My takeaway from the exhibit was that the paintings that stood out were those that took tentative steps across the line—and these usually came from Americans and Scandinavians. One exception, though, is Ukrainian Marie Bashkirseff, whose “The Meeting” does indeed capture grit, that of street boys. France’s Amélie Beaury-Saurel’s “Into the Blue” also captivates with a woman casually blowing cigarette smoke into the air as if she couldn’t care less what the observer thinks.  Britain’s Marianne Stokes portrays dark psychological gloom in her “Death and the Maiden,” which evokes the Pre-Raphaelites.


My personal favorites were Scandinavian women who seemed willing to unmoor themselves from social expectations. Many of those works fall into the category of symbolism. Norway’s Kitty Kielland captures unsettling light in her “Evening Landscape at Stokkavannet,” and there’s plenty of tension in the works of Finland’s Helene Schjerfbeck. Overall, though, this exhibit tries way too hard to make feminists of bohemians and hangers-on. A more honest engagement with the obstacles female artists faced is in order. 

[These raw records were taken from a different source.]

/-- Settles O36: each reply finds the request at its stage. -/
theorem requestSteps : Obligations.RequestSteps := by
  intro k r vs op home y plain ends sent refuse flags
  refine ⟨fun s ⟨hr, ⟨hv, hp⟩, hs⟩ => execLoadReply_reply hr hv hs hp,
    fun s ⟨hr, hs, rt, hk⟩ => execLoadReply_tile hr (by rw [hk]; rfl) hs hk,
    fun s ⟨hr, ⟨hv, hp⟩, hs, ha⟩ => execLoadReply_values hr hv hs hp ha,
    fun s ⟨hr, ⟨hv, hp⟩, hs, ha⟩ => execLoadReply_error hr hv hs hp ha,
    fun s ⟨hr, he, hs⟩ => ?_, fun s ⟨hr, he, hk, hs, ha⟩ => ?_, fun s ⟨hr, he, hs⟩ => ?_, fun s ⟨hr, he, hs, ha⟩ => ?_,
    fun s hr => ?_, fun rs s ⟨hr, hk, ho, hrs, hst⟩ => ?_, fun ls u s ⟨hr, hk, ho, hls, hd, hu, hc⟩ => ?_,
    fun s ⟨hr, hk, hf⟩ => ?_⟩
  · rw [asked] at hr
    show execStoreAcceptance ⟨k, y⟩ s = _
    simp only [execStoreAcceptance, hr, endsAccepted_of he, hs, beq_self_eq_true, Bool.not_true,
      Bool.false_eq_true, if_false, if_true]
    rfl
  · rw [asked] at hr
    show execStoreAcceptance ⟨k, .none⟩ s = _
    have hnot : (r.stage == .reply) = false := by rw [hs]; rfl
    simp only [execStoreAcceptance, hr, endsAccepted_of he, hnot, ha, Bool.not_true, Bool.false_eq_true, if_false, if_true]
    rw [acceptFar_none ((depart_kind s r).symm ▸ hk)]
  · rw [asked] at hr
    show execStoreErrorResponse ⟨k, y⟩ s = _
    simp only [execStoreErrorResponse, hr, endsAccepted_of he, hs, beq_self_eq_true, Bool.not_true, Bool.false_eq_true, if_false,
      if_true]
    rfl
  · rw [asked] at hr
    show execStoreErrorResponse ⟨k, y⟩ s = _
    have hnot : (r.stage == .refused) = false := by rw [hs]; rfl
    have ha' : (farAnswers s r || farRefused s r) = true := by simpa using ha
    simp only [execStoreErrorResponse, hr, endsAccepted_of he, hnot, ha', Bool.not_true, Bool.false_eq_true, if_false, if_true]
    rfl
  · have hr' : sFind? s.reqs k = some r := hr
    show execBusyResend k s = _
    simp only [execBusyResend, hr']
    rfl
  · rw [asked] at hr
    show execRangeOpComplete k s = _
    subst hrs
    simp only [execRangeOpComplete, hr, hk, ho, hst, Bool.or_self, Bool.false_eq_true, if_false, beq_iff_eq]
  · rw [asked] at hr
    show execAccdrainComplete k s = _
    have hgo : (r.kind == .drain && !earlierOpen s k r) = true := by rw [hk, ho]; rfl
    have hdr : (ls.any fun l => !farDrained s l) = false := by
      rw [List.any_eq_false]
      intro l hl
      rw [hd l hl]
      exact Bool.false_ne_true
    have hnone : (u.combines.any fun e => ls.contains e.2.line && (r.scp == .gal || r.scp == .sys || decide (e.2.cu < 1024)))
        = false := by
      rw [List.any_eq_false]
      intro e he
      rw [Bool.not_eq_true, Bool.and_eq_false_imp, List.contains_iff_mem]
      intro hl
      obtain ⟨hcu, hgal, hsys⟩ := hc e he hl
      rw [beq_eq_false_iff_ne.mpr hgal, beq_eq_false_iff_ne.mpr hsys, decide_eq_false (Nat.not_lt.mpr hcu)]
      rfl
    subst hls
    simp only [execAccdrainComplete, hr, hgo, if_true, hdr, hu, hnone, Bool.false_eq_true, if_false]
  · rw [asked] at hr
    show execIcinvComplete k s = _
    have hcoming : (s.reqs.any fun e => e.2.kind == .fetch && ((icScope s r.cu r.scp).contains e.2.cu || e.2.cu == r.cu)
        && meets (rangePages s r.ctx r.span.1 r.span.2 fun _ => true) (32 * e.2.blk) 32) = false := by
      rw [List.any_eq_false]
      intro e he
      rw [beq_eq_false_iff_ne.mpr (hf e he), Bool.false_and, Bool.false_and]
      exact Bool.false_ne_true
    have hkind : (r.kind != .icinv) = false := by rw [hk]; rfl
    simp only [execIcinvComplete, hr, hkind, hcoming, Bool.or_self, Bool.false_eq_true, if_false]
    rfl

end Sys2Proof.Machine
end

section
/-! SUPPORT. Bytes at the homes, and what a home does to a word (R315). -/

namespace Sys2Proof.Machine

open Sys2Proof Claims

/-! ### Bytes at their homes -/

/-- A state with the same fabric, registers and bytes of memory, whatever its copies, tags and marks. -/
def SameBytes (s t : State) : Prop :=
  t.fab = s.fab ∧ t.sup = s.sup ∧ t.mem.bytes = s.mem.bytes ∧ t.mem.msc = s.mem.msc ∧ t.mem.l2 = s.mem.l2 ∧ t.mem.dev = s.mem.dev
    ∧ t.mem.prox = s.mem.prox

namespace SameBytes

variable {s t u : State}

theorem refl (s : State) : SameBytes s s := ⟨rfl, rfl, rfl, rfl, rfl, rfl, rfl⟩

theorem trans (h : SameBytes s t) (h' : SameBytes t u) : SameBytes s u := by
  obtain ⟨hf, hs, hb, hm, hl, hd, hp⟩ := h
  obtain ⟨hf', hs', hb', hm', hl', hd', hp'⟩ := h'
  exact ⟨hf'.trans hf, hs'.trans hs, hb'.trans hb, hm'.trans hm, hl'.trans hl, hd'.trans hd, hp'.trans hp⟩

theorem foldl {α : Type} {f : State → α → State} (l : List α) (h : ∀ s a, SameBytes s (f s a)) (s : State) :
    SameBytes s (l.foldl f s) :=
  foldl_keeps (P := SameBytes s) l (fun t ht a => ht.trans (h t a)) (refl s)

end SameBytes

theorem spaceOf_congr {s t : State} (h : t.fab = s.fab) (a : Nat) : spaceOf t a = spaceOf s a := by
  rw [spaceOf, spaceOf, h]

theorem devKey_congr {s t : State} (h : t.fab = s.fab) (a : Nat) : devKey t a = devKey s a := by
  rw [devKey, devKey, decoderOf, decoderOf, h]

theorem poolWay_congr {s t : State} (hf : t.fab = s.fab) (hs : t.sup = s.sup) (a : Nat) : poolWay t a = poolWay s a := by
  have hd : decoderOf t a = decoderOf s a := by rw [decoderOf, decoderOf, hf]
  have hp (n : Nat) : pgActive t n 2 = pgActive s n 2 := by
    simp only [pgActive, pgPers, pgState, pgctl, hf, hs]
  simp only [poolWay, hd, hp, hf]

/-- A byte that is no view's reads alike where the bytes of memory are the same. -/
theorem SameBytes.homeByte {s t : State} (h : SameBytes s t) {a : Nat} (ha : spaceOf s a ≠ .view) :
    homeByte t a = homeByte s a := by
  obtain ⟨hf, hs, hb, hm, hl, hd, hp⟩ := h
  have hslice : sliceByte t a = sliceByte s a := by
    simp only [sliceByte, plinthByte, hl, hm, hb, hd, devKey_congr hf]
  simp only [Machine.homeByte, homeByte?, spaceOf_congr hf, hslice, poolWay_congr hf hs, proxOf, hp]
  cases hsp : spaceOf s a with
  | view => exact absurd hsp ha
  | _ => rfl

A far more interesting look at 19th century can be found in the photographic exhibit City Transformed. It is a literal snapshot of Paris during the same crucial period between 1850-1900. Those who remember their European history will recall that, in 1852, Bonaparte’s nephew declared the Second Empire and took the name Napoleon III.

The Second Empire only lasted until 1870, but that was long enough for Napoleon III to charge George-Eugéne Haussmann with the task of transforming the city of grime into the City of Light. Today’s visitor to Paris sees little of the pre-Haussmann city. He so thoroughly remade the French capitol that in a dazzling 50 years, Paris hosted the world’s fair five times (1855, 1867, 1878, 1889, 1900). In 1889, a new icon arose: the Eiffel Tower. It so stunned the world that planners of Chicago’s 1893 exposition came up with Ferris wheel to rival the tower. As you can see in a photo from 1900, Chicago’s rejoinder was easily co-opted.

City Transformed gives us peaks at what Haussmann and his successors tore down. Note the center gullies of old cobblestone streets; they used to carry away the “slops” from chamber pots tossed into the streets in hope of timely rains. Featured photographers include Édouard Baldus, Charles Manville, Felix Thiollieer, and Eugène Atget, the last of whom is regarded as one of the masters of the early days of photography. This exhibit embodies the coming social changes of which Women Artists in Paris merely hints. 

The Art of Iron superbly takes iron mongering out of its normal context, isolates it, and hangs it at a level where we can appreciate it. It samples treasures found in a museum in Rouen, but it spotlights works from the improbably named Jean-Louis Henri LeSeq Destournelles (1818-82) and his son Henri (1854-1925).

It used to be that material culture was relegated to anthropological or folk art exhibitions. These days we have come to appreciate the beauty and intricate design that’s often inherent in everyday objects. This exhibit fits nicely with City Transformed, as anyone who has marveled over Parisian street lights or Metro signs knows first hand. It’s also a wonderful mix of craft and whimsy.


The Clark’s Stonehill Center currently houses Los Angeles artist Jennifer Steinkamp’s Blind Eye. It is the Clark’s first video installation—six computer-generated projections in which Steinkamp uses the Clark’s natural surroundings. The aim is to create hyper-reality with a 3-D effect. Alas, the impact is a big meh! It’s all pleasant enough, but one wonders about trying to improve upon what the naked eye can observe. Her installation of free-floating blooms is intriguing, but I doubt she was aiming at what it evoked for me: animated scenes from the Hollywood film Avatar. Maybe the Clark ought to leave this sort of thing to Mass MoCA.